Information provided ▸
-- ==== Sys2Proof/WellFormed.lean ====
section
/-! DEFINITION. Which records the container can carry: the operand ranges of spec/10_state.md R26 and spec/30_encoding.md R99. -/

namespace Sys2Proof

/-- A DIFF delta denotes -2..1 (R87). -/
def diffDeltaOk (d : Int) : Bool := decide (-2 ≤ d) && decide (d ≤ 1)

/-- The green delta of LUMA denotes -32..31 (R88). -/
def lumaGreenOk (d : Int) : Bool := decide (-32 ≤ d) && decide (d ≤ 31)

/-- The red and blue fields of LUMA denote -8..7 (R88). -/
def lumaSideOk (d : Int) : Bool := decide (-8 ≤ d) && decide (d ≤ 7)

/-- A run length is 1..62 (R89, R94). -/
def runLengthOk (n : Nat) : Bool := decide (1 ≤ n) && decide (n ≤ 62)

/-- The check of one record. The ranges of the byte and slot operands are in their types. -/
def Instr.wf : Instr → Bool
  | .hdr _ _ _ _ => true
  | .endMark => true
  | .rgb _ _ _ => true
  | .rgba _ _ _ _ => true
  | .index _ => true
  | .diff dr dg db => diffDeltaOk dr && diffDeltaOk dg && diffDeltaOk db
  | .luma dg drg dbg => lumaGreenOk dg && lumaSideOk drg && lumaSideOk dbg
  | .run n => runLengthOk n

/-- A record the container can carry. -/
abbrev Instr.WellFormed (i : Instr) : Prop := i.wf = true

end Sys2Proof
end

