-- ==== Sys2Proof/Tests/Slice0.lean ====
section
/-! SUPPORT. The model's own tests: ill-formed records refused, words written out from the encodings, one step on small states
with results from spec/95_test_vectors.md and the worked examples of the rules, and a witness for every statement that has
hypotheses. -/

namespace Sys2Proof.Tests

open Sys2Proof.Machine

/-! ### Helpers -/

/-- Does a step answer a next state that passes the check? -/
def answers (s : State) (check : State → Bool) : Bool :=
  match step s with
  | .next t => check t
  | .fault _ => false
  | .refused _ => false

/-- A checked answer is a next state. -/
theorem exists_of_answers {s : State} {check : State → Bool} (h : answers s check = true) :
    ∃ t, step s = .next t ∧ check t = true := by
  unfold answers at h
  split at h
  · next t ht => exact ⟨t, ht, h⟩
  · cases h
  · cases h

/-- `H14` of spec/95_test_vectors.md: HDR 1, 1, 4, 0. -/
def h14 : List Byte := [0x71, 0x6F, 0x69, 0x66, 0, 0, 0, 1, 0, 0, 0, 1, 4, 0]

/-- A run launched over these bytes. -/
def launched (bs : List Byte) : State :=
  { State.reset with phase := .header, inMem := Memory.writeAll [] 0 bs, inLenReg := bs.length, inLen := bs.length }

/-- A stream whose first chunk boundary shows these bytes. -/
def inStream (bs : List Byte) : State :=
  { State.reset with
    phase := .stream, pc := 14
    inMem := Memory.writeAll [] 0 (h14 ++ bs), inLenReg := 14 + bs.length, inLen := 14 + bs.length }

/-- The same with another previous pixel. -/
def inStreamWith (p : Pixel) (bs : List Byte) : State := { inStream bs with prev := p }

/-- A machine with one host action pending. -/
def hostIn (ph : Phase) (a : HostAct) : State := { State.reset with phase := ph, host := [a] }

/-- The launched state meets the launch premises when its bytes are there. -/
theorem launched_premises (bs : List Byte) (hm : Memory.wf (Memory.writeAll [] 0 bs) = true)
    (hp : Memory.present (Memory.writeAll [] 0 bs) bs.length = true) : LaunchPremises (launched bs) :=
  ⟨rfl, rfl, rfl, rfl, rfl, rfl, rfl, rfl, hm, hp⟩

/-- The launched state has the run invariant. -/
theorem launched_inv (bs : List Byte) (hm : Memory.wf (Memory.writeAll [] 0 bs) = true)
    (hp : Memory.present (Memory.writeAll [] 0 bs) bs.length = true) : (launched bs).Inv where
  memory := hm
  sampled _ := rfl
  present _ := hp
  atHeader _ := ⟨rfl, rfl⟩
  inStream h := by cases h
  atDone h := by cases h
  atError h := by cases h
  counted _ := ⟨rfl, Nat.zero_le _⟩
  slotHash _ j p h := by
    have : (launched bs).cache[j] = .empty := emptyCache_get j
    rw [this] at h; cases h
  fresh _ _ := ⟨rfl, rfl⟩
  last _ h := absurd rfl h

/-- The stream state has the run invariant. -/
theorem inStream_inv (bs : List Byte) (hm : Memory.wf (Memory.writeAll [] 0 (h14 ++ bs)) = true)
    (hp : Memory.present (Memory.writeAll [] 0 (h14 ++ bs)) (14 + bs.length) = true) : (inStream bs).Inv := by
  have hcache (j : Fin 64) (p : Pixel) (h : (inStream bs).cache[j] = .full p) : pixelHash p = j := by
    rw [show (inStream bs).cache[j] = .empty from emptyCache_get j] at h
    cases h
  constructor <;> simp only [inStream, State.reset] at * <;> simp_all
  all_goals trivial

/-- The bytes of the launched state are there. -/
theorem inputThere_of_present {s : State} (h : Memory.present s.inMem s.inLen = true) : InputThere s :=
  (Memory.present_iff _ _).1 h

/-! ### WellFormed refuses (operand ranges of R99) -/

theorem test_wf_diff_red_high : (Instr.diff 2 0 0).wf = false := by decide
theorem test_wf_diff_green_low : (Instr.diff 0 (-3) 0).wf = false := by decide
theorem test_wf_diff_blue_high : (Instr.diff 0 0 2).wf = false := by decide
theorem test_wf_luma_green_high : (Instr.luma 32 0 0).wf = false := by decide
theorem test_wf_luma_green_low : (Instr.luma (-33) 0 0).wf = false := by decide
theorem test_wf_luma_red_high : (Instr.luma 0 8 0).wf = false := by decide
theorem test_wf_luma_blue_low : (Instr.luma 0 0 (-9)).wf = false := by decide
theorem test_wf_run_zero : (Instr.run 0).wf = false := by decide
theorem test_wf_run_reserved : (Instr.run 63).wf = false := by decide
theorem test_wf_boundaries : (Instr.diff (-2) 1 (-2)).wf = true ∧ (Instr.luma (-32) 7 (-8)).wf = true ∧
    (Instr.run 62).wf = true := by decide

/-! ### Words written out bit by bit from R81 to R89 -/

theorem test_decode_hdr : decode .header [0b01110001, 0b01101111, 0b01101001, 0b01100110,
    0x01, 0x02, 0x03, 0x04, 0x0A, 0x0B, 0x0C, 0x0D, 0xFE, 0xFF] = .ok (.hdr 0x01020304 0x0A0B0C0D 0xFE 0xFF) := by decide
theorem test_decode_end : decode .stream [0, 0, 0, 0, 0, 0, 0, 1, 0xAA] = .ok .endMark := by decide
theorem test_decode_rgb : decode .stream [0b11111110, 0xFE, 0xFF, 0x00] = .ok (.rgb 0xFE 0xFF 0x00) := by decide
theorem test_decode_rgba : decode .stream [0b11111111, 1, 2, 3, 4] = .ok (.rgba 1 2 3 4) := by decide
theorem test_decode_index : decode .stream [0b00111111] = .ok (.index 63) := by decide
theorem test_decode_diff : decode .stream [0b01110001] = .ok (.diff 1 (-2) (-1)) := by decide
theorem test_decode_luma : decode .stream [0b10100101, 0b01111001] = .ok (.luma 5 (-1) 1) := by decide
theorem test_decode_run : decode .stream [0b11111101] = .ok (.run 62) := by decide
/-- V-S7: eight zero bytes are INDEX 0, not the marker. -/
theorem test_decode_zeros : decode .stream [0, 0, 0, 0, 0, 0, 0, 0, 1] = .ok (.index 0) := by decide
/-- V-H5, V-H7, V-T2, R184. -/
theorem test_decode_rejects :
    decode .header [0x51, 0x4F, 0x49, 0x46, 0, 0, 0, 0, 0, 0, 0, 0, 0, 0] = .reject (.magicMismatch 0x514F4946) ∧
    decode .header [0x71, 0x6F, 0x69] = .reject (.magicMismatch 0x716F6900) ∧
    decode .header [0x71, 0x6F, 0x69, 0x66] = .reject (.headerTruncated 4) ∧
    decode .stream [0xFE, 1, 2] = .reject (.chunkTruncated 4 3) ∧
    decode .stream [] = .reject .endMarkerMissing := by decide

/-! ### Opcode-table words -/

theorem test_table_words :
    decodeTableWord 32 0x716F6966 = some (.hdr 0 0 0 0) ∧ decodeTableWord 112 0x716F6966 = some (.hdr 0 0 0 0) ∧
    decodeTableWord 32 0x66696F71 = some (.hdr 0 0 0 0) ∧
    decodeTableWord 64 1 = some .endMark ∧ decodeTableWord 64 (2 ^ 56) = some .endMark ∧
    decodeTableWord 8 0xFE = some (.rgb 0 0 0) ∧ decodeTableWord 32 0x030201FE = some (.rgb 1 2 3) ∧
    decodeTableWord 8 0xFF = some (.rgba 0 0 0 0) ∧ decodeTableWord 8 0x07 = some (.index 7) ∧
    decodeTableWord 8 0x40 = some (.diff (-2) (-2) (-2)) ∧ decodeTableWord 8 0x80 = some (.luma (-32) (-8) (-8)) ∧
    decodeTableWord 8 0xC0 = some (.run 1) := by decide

Requirement ▸
Will you return exactly the lines above from the one with "decodeTableWord 64 1" down to the one with "decodeTableWord 8 0xFF", counting both as part of the range?

Solution to this task ▸
    decodeTableWord 64 1 = some .endMark ∧ decodeTableWord 64 (2 ^ 56) = some .endMark ∧
    decodeTableWord 8 0xFE = some (.rgb 0 0 0) ∧ decodeTableWord 32 0x030201FE = some (.rgb 1 2 3) ∧
    decodeTableWord 8 0xFF = some (.rgba 0 0 0 0) ∧ decodeTableWord 8 0x07 = some (.index 7) ∧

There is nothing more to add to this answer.